VietNamNet Bridge - Chinese investors have shown greater interest in Vietnam as an investment destination, especially after Vietnam concluded negotiations for the Trans Pacific Partnership Agreement and signed a series of free trade agreements (FTAs).


Chinese direct investments, to some extent, help Vietnam’s northern provinces accelerate urbanization and develop economies, thus allowing them to narrow the growth gap with other provinces. 

However, many analysts commented that they can feel more concern than joy about the Chinese investment increase.

Duong Dinh Giam, a renowned economist, who was head of the Ministry of Industry and Trade’s Strategy Research Institute, confirmed there were reasons to worry.

Vietnamese businesses are not capable of making input materials and accessories, and therefore, have to import input materials from China, which leads to Vietnam’s trade deficit with China.

About 70 percent of Chinese investment projects are in mineral exploitation and mining, including steel, iron, cement and bauxite.
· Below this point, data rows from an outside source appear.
/-- Section 5: with B1 free and the cursor at 108, ACK(114) moves the floor to 108. -/
theorem test_ack_ok :
    answer (.ack hdr [0, 114])
      { claims with
        ret.bookmarks := setAt (Vector.replicate 8 .free) 4 (.set 110)
        del.session := some { cursor := 108, last := 119, frames := 13 } } = some (14, .ok, [0, 114, 0, 108]) := by decide

/-- Section 6: SEQ 330 with count 5 on frames 300 to 339 ends at 334, 5 frames. -/
theorem test_replay_end :
    answer (.replay hdr [2, 0, 0, 330, 5]) (stored 300 40 up) = some (18, .ok, [0, 330, 0, 334, 5, 0]) := by decide

/-- Section 6: SEQ 299 stands as passed and is refused. -/
theorem test_replay_passed :
    answer (.replay hdr [2, 0, 0, 299, 1]) (stored 300 40 up) = some (18, .range, [0, 0, 0, 0, 0, 0]) := by decide

/-- R115: the frames sent by the last session, with none ACTIVE. -/
theorem test_abort_idle : answer (.replayAbort hdr []) up = some (19, .state, [0]) := by decide

/-- Section 5: MARK_PRE 4 on frames 200 to 209 takes 206; MARK_PRE 15 the oldest, 200. -/
theorem test_mark_pre :
    let s := stored 200 10 up
    (markAction 3 { s with mgmt.items.markPre := 4 }).ret.bookmarks[3] = .set 206
      ∧ (markAction 3 { s with mgmt.items.markPre := 15 }).ret.bookmarks[3] = .set 200
      ∧ (markAction 3 s).ret.bookmarks[3] = .pending := by decide

/-- R92: MARK_SET of the newest. -/
theorem test_mark_set :
    answer (.markSet hdr [3, 1, 0, 0]) (stored 200 10 up) = some (15, .ok, [0, 209, 0, 0, 0]) := by decide

/-- Section 4: FILL_HIGH 250 is not above FILL_LOW 400. -/
theorem test_threshold :
    answer (.setItem hdr [7, 0, 250]) { up with mgmt.items.fillLow := 400, mgmt.items.fillHigh := 1000 }
      = some (2, .range, [7, 0, 1000]) := by decide

/-- Section 4: with FILL_LOW 200 and an occupancy of 300, FILL_HIGH 250 makes the store HIGH. -/
theorem test_threshold_high :
    (after (.setItem hdr [7, 0, 250])
      { up with mgmt.items.fillLow := 200, mgmt.items.fillHigh := 1000, store.occupancy := 300 }).mgmt.noticeQ
      = [{ postedAt := 0, body := .fill .high 300 }] := by decide

/-- R105: the credit is held at 255. -/
theorem test_credit_held : answer (.credit hdr [10]) { up with del.credit := 250 } = some (13, .ok, [255]) := by decide

/-- Section 9: CREDIT 10 finds four responses waiting and is lost. -/
theorem test_credit_lost :
    let r : Response := { tag := 1, code := 0, status := .ok, results := [] }
    (after (.credit hdr [10]) { up with mgmt.respQ := [r, r, r, r] }).del.credit = 0
      ∧ (after (.credit hdr [10]) { up with mgmt.respQ := [r, r, r, r] }).mgmt.ctr.overflows = 1 := by decide

/-- R160, R157: an empty payload is answered BADCMD with the code FFFFh. -/
theorem test_empty_command : answer (.unknownCommand hdr []) up = some (0xFFFF#16, .badcmd, []) := by decide

/-- R161: a wrong Length. -/
theorem test_wrong_length : answer (.identify hdr [0]) up = some (0, .length, []) := by decide

/-- R162. -/
theorem test_identify :
    answer (.identify hdr []) up
      = some (0, .ok, [0x01A6#16, 0x0024#16, 3, 64, 4, 1024, 1, 0, 8, 8, 32, 16, 8, 4, 8, 1280]) := by decide

/-- Table 9-3: SILENCE_TIME's default is 100 ticks. -/
theorem test_get_item : answer (.getItem hdr [10]) up = some (1, .ok, [10, 0, 100]) := by decide

/-! ### The sequencer (Section 1) -/

/-- R10. -/
theorem test_sweep_now_idle : answer (.sweepNow hdr []) up = some (12, .state, []) := by decide

/-- R17 with R13: ARM with Now 1 begins sweep 1 and asks entry 0. -/
theorem test_arm_now :
    let t := after (.arm hdr [1]) (oneEntry up)
    t.seq.st = .sweep ∧ t.seq.sweepNo = 1 ∧ t.req.slots[0] = { use := .queued 0 1, gen := 1 } := by decide

/-- R4: no entry of the active range is enabled. -/
theorem test_arm_refused : answer (.arm hdr [1]) up = some (9, .range, []) := by decide

/-- R18: STOP in SWEEP. -/
theorem test_stop_in_sweep : (after (.stop hdr []) (collecting (inState .sweep up))).seq.stopPending = true := by decide

/-- R19: HALT in WAIT_START posts SEQ_IDLE with cause HALT. -/
theorem test_halt :
    (after (.halt hdr []) (inState .waitStart up)).mgmt.noticeQ = [{ postedAt := 0, body := .seqIdle .halt }] := by decide

/-- R13: the period timer reloads, and the start is latched in SWEEP. -/
theorem test_period :
    let t := after .periodTimerExpiry (inState .sweep { up with seq.periodTimer := some 0 })
    t.seq.periodTimer = some 1000 ∧ t.seq.latch = some .period := by decide

/-- R37: a slot with Retries 0 resolves as TIMEOUT; with Retries 1 it is retried under tag 66. -/
theorem test_slot_timer :
    let s := collecting (inState .sweep up)
    (after (.slotTimerExpiry 1) (awaiting 1 0 s)).req.slots[1].use = .free
      ∧ (after (.slotTimerExpiry 1)
          (awaiting 1 0 { s with seq.scanList := setAt s.seq.scanList 0 { ScanEntry.reset with retries := 1 } })).req.slots[1]
        = { use := .queued 0 2, gen := 2 } := by decide

/-- R34: the reply to tag 64 finds slot 1 under generation 1, and is stale. -/
theorem test_stale : (after (.srepReceived { hdr with tag := 64 } [0, 1, 0, 5]) (awaiting 1 5 up)).req.ctr.staleReplies = 1 := by
  decide

/-- R35: the good reply of entry 0, Channel 0, Count 1, resolves slot 1. -/
theorem test_good_reply :
    (after (.srepReceived { hdr with tag := 65 } [0, 1, 0, 5]) (awaiting 1 5 (collecting (inState .sweep up)))).asm.current.map
      (fun a => a.frame.slots) = some [⟨0, .ok [5]⟩] := by decide

/-! ### Triggers, events and the ports (Sections 7, 8 and 10) -/

/-- R128: the first seen level fires nothing. -/
theorem test_first_level : (after (.seenLevelChange 0 ⟨.high, .apart⟩) up).trig.ctr.sources[0] = 0 := by decide

/-- Section 7: TRG0 rises, T0 selects RISE with START, and the start is taken in WAIT_START. -/
theorem test_rise_starts :
    let s := withLine .low (withTrig 0 { detection := .rise, action := .start, bookmark := 0 } (oneEntry (inState .waitStart up)))
    let t := after (.seenLevelChange 0 ⟨.high, .apart⟩) s
    t.seq.st = .sweep ∧ t.trig.ctr.sources[0] = 1 ∧ t.seq.ctr.startsTaken = 1 := by decide

/-- R126, Section 7: TRG0 goes high while T0 selects HIGH; TMAP_WRITE makes T0 RISE with STOP. Apart from the write,
the rise fires; together with the write taken first, it is inside the reference and fires nothing. -/
theorem test_tmap_tie :
    let s := withLine .low (withTrig 0 { detection := .high, action := .start, bookmark := 0 } up)
    let w := after (.tmapWrite hdr [0, 0, 2, 0]) s
    (after (.seenLevelChange 0 ⟨.high, .apart⟩) w).trig.ctr.sources[0] = 1
      ∧ (after (.seenLevelChange 0 ⟨.high, .withWrite⟩) w).trig.ctr.sources[0] = 0
      ∧ (after (.seenLevelChange 0 ⟨.high, .withWrite⟩) w).trig.lines[0] = { seen := some .high, ref := some .high } := by
  decide

/-- The Event Table of Section 8. -/
def events : State :=
  let e0 : EventEntry := ⟨true, 5, 0x40, 0xFF, .drop, none, none, 0⟩
  let e1 : EventEntry := ⟨true, 0, 0x80, 0xF0, .pass, some .t5, some 2, 0⟩
  { up with fwd.table := setAt (setAt up.fwd.table 0 e0) 1 e1 }

/-- Section 8: code 40h from node 5 is dropped by entry 0. -/
theorem test_event_dropped :
    let t := after (.nevtReceived (hdrFrom 5) [0x40]) events
    t.fwd.fqH = [] ∧ t.fwd.ctr.evDropped = 1 ∧ t.fwd.table[0].hits = 1 := by decide

/-- Section 8: code 81h from node 7 hits entry 1, marks B2 and passes. -/
theorem test_event_passed :
    let t := after (.nevtReceived (hdrFrom 7) [0x81]) events
    t.fwd.fqH.length = 1 ∧ t.ret.bookmarks[2] = .pending ∧ t.trig.ctr.sources[5] = 1 := by decide

/-- Section 8: an event of Length 10 is malformed. -/
theorem test_event_malformed :
    (after (.nevtReceived (hdrFrom 9) [1, 0, 0, 0, 0, 0, 0, 0, 0, 0]) events).fwd.ctr.evMalformed = 1 := by decide

/-- R142, Section 9: an NRSP for the head finds the H link DOWN. -/
theorem test_forward_dropped :
    (after (.forwardToHead .nrsp hdr []) { up with portH := PortBlock.reset }).mgmt.noticeQ
      = [{ postedAt := 0, body := .fwdDrop 1 0 }] := by decide

/-- R120, Section 6: with both kinds eligible and the record REPLAY, SWF 50 goes; with the record LIVE, RPF 40. -/
def turns : State :=
  { stored 40 13 up with
    del := { up.del with credit := 3, liveCursor := 50, session := some { cursor := 40, last := 41, frames := 2 } } }

theorem test_swf_goes :
    let t := after .hTransmissionEnd turns
    t.del.liveCursor = 51 ∧ t.del.credit = 2 ∧ t.frameTurn = .live := by decide

theorem test_rpf_goes :
    let t := after .hTransmissionEnd { turns with frameTurn := .live }
    t.del.session = some { cursor := 41, last := 41, frames := 2 } ∧ t.del.framesSent = 1 ∧ t.del.liveCursor = 50 := by
  decide

/-- R185: the silence timer of a link that is UP stands at 0. -/
theorem test_h_loss :
    (after .hSilenceExpiry { turns with portH.silence := 0 }).mgmt.noticeQ
      = [{ postedAt := 0, body := .replayEnd .link 0 }] := by decide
This would seriously affect natural resources – one of the important resources for Vietnam’s development.

“The projects will surely bring benefits to China, but will have negative impact on Vietnam’s sustainable development,” Giam said in an interview with Phap Luat Viet Nam.

Nguy Thi Khanh, director of GreenID, representing the Vietnam Sustainable Energy Alliance (VSEA), noted that Vietnam’s coal mining industry, for example, uses Chinese outdated technology which has seriously devastated the environment and harmed people’s health.

Analysts have repeatedly warned that China, which has recently shut down tens of factories utilizing out-of-date technologies that caused pollution, is trying to export the technologies to neighboring countries, including Vietnam.

The outdated technologies will push back the great technological development Vietnam has made in recent years and cause ecological imbalance.

However, the biggest worry in Chinese investments in Vietnam, according to Giam, is the Chinese ambition to intervene and control Vietnam economy.

Low-quality Chinese products have been flooding the Vietnamese market. The excess of imports from China over the exports to the market has been increasing rapidly. By July 2015, the trade deficit had reached approximately $18 billion.

In early 2015, China asked the State Bank of Vietnam to accept Chinese yuan as the currency for payment in Vietnam.

More and more Chinese businesses have begun marching towards Vietnam recently in anticipation of TPP, while bringing high numbers of Chinese workers to large investment projects – Vung Ang steel complex in Ha Tinh province, Duyen Hai Power Center and bauxite mining sites in the Central Highlands. 

A higher number of Chinese workers in Vietnam means lower job opportunities in Vietnam and more social problems.